Your assignment
Identify the line in which "theorem State.hardReset_mailbox (s" appears, then reproduce that line and all remaining lines of the records word for word.

Stored data entries:
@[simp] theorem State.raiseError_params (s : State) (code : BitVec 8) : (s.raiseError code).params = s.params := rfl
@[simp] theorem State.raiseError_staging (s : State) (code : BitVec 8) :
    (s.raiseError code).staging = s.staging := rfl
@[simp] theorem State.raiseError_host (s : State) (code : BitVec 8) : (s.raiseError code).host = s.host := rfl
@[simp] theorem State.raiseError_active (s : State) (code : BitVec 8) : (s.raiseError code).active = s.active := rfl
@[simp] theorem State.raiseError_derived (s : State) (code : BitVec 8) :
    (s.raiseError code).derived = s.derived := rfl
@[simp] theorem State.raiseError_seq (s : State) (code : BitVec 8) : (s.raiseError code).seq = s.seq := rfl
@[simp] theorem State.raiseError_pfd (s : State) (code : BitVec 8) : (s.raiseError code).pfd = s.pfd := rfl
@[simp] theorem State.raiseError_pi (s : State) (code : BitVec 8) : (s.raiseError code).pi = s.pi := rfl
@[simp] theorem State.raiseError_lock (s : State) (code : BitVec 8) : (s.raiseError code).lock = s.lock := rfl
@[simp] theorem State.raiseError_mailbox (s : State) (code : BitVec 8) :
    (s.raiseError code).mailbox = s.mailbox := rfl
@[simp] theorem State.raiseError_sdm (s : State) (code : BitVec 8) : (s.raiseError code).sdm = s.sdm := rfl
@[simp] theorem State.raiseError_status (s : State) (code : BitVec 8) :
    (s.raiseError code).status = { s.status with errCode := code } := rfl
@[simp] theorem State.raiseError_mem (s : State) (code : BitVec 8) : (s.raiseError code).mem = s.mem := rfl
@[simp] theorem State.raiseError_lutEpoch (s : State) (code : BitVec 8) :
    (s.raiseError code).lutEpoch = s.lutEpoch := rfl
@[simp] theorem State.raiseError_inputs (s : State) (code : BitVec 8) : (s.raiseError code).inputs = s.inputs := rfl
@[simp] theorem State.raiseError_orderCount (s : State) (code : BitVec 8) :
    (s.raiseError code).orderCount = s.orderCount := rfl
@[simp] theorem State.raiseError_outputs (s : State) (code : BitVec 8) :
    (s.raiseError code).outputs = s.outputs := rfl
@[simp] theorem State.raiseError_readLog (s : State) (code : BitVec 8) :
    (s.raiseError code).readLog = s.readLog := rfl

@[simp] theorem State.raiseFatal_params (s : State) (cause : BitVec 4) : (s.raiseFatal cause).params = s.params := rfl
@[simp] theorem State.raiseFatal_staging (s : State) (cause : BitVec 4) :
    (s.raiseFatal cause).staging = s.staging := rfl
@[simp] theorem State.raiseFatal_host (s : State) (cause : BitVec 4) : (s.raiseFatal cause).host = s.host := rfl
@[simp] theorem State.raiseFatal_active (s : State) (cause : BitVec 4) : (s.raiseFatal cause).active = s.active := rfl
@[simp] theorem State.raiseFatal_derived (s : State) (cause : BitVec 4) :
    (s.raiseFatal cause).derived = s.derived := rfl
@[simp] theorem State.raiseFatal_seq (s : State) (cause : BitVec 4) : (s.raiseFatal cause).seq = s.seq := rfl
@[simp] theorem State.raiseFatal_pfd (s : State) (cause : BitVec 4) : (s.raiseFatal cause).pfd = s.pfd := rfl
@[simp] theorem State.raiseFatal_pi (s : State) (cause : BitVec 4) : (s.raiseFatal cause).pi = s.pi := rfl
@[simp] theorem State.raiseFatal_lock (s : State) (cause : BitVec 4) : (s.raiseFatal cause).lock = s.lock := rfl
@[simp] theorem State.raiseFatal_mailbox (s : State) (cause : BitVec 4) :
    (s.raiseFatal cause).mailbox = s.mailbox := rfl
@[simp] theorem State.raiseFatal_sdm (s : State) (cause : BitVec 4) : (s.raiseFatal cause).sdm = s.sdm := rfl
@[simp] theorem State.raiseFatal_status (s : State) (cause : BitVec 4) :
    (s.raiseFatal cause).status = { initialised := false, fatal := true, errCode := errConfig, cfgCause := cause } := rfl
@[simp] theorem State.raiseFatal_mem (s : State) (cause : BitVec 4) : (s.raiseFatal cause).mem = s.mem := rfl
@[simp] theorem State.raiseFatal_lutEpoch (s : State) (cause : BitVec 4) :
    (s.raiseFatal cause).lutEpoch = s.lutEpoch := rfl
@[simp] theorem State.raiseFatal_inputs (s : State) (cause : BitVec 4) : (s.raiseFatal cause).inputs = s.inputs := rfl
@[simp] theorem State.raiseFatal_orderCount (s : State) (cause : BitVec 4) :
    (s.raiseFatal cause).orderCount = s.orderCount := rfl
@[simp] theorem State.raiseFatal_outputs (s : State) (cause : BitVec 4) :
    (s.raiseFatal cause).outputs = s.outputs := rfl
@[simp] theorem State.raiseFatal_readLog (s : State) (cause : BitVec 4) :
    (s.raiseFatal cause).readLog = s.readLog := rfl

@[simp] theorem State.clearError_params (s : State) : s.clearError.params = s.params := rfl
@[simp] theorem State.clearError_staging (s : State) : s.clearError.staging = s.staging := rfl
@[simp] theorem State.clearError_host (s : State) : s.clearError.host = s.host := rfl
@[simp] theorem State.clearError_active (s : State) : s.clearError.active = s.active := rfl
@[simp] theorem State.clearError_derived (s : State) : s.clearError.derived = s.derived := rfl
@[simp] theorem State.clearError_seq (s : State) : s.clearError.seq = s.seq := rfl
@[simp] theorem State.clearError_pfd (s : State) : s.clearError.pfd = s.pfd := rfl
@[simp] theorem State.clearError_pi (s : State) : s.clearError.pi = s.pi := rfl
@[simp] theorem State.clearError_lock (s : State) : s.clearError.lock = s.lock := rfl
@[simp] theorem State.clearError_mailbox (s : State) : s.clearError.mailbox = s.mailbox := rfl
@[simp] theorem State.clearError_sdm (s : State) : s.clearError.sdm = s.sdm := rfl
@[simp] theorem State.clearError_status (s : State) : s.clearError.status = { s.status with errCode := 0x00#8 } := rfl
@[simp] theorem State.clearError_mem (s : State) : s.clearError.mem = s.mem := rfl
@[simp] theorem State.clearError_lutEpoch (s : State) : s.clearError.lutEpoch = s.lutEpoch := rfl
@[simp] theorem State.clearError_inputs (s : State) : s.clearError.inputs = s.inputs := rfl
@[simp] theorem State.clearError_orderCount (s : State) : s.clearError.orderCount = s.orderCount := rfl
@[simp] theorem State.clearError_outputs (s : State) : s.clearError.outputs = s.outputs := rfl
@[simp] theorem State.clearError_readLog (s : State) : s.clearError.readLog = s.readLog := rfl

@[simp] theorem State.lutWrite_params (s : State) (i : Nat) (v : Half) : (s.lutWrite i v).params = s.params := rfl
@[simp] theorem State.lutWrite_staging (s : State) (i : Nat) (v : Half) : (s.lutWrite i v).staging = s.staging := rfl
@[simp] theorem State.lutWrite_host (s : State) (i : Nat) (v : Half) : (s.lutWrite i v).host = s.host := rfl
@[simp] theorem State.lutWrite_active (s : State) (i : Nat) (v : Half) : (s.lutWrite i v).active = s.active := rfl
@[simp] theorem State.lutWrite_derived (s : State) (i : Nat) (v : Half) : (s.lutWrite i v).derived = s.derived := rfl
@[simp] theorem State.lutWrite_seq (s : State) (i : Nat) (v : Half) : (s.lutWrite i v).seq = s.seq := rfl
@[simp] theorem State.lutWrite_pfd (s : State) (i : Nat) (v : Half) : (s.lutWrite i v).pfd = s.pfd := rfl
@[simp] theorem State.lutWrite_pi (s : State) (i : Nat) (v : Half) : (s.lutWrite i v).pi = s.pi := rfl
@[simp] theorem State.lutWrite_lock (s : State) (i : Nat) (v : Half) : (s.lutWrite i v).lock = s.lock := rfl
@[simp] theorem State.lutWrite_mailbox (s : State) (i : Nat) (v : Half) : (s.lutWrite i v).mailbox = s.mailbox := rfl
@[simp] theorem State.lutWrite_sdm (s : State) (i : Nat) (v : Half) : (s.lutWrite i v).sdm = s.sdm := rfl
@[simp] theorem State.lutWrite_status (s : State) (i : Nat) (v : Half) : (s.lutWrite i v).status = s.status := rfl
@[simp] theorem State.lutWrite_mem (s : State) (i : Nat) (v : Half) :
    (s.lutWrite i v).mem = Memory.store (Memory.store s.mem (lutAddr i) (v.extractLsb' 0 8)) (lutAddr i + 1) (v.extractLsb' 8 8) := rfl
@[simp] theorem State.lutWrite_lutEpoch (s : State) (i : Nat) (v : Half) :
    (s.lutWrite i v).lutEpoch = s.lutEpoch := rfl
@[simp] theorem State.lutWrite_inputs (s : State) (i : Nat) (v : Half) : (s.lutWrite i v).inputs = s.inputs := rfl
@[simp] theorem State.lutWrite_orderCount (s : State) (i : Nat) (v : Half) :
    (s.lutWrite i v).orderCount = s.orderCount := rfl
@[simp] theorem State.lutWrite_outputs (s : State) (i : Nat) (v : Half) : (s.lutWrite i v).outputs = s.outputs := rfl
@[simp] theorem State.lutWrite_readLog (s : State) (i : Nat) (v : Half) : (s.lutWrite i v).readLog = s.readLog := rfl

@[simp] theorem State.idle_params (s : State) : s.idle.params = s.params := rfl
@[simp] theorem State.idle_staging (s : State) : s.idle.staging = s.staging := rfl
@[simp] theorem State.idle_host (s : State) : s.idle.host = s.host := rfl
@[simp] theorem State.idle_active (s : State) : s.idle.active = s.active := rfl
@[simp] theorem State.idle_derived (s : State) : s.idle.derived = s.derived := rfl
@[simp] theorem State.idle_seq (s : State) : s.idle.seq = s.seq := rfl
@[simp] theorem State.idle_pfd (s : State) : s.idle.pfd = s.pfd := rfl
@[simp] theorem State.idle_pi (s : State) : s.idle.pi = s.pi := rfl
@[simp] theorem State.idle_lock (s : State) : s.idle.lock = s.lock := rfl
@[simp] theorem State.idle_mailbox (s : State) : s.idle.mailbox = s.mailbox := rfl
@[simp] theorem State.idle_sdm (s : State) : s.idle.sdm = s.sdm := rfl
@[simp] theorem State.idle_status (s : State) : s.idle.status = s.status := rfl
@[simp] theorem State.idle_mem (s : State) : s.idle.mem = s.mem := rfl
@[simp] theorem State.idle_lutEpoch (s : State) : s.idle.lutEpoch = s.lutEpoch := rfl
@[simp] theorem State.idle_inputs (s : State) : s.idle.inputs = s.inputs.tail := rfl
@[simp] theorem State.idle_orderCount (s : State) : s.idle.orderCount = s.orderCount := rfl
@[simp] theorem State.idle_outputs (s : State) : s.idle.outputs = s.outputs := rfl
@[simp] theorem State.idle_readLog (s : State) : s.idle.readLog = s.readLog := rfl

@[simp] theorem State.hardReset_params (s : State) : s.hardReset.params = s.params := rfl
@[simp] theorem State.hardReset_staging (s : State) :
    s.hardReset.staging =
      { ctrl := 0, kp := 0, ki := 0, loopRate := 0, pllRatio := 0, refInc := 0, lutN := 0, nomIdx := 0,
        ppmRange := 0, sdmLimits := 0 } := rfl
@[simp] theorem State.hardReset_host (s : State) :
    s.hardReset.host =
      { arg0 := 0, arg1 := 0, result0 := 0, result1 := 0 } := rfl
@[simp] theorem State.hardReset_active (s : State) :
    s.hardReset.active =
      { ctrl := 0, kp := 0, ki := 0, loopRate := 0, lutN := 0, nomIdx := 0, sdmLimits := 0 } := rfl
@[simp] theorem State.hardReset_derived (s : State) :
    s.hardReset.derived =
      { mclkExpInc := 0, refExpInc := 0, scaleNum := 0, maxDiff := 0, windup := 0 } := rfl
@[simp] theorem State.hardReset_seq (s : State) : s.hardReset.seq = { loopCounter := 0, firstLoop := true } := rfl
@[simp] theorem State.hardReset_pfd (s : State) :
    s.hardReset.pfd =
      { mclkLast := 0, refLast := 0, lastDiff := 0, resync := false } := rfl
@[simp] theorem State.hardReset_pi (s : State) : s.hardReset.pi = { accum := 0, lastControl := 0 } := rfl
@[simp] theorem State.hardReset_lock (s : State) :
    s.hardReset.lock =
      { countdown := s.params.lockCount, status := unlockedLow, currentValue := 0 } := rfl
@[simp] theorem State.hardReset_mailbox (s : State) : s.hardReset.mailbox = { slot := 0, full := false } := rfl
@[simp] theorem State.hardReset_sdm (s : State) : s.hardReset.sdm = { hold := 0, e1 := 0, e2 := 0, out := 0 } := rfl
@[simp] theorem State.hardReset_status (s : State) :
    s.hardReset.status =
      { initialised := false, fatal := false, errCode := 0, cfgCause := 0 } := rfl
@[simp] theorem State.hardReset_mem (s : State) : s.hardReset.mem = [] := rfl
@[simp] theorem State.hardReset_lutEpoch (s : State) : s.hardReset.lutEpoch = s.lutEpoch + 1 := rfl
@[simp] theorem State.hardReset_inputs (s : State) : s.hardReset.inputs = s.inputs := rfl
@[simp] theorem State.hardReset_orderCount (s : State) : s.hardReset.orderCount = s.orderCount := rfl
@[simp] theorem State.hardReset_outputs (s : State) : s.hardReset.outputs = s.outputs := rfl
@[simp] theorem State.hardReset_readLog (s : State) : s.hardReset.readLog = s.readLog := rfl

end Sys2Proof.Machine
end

Solution to this task
@[simp] theorem State.hardReset_mailbox (s : State) : s.hardReset.mailbox = { slot := 0, full := false } := rfl
@[simp] theorem State.hardReset_sdm (s : State) : s.hardReset.sdm = { hold := 0, e1 := 0, e2 := 0, out := 0 } := rfl
@[simp] theorem State.hardReset_status (s : State) :
    s.hardReset.status =
      { initialised := false, fatal := false, errCode := 0, cfgCause := 0 } := rfl
@[simp] theorem State.hardReset_mem (s : State) : s.hardReset.mem = [] := rfl
@[simp] theorem State.hardReset_lutEpoch (s : State) : s.hardReset.lutEpoch = s.lutEpoch + 1 := rfl
@[simp] theorem State.hardReset_inputs (s : State) : s.hardReset.inputs = s.inputs := rfl
@[simp] theorem State.hardReset_orderCount (s : State) : s.hardReset.orderCount = s.orderCount := rfl
@[simp] theorem State.hardReset_outputs (s : State) : s.hardReset.outputs = s.outputs := rfl
@[simp] theorem State.hardReset_readLog (s : State) : s.hardReset.readLog = s.readLog := rfl

end Sys2Proof.Machine
end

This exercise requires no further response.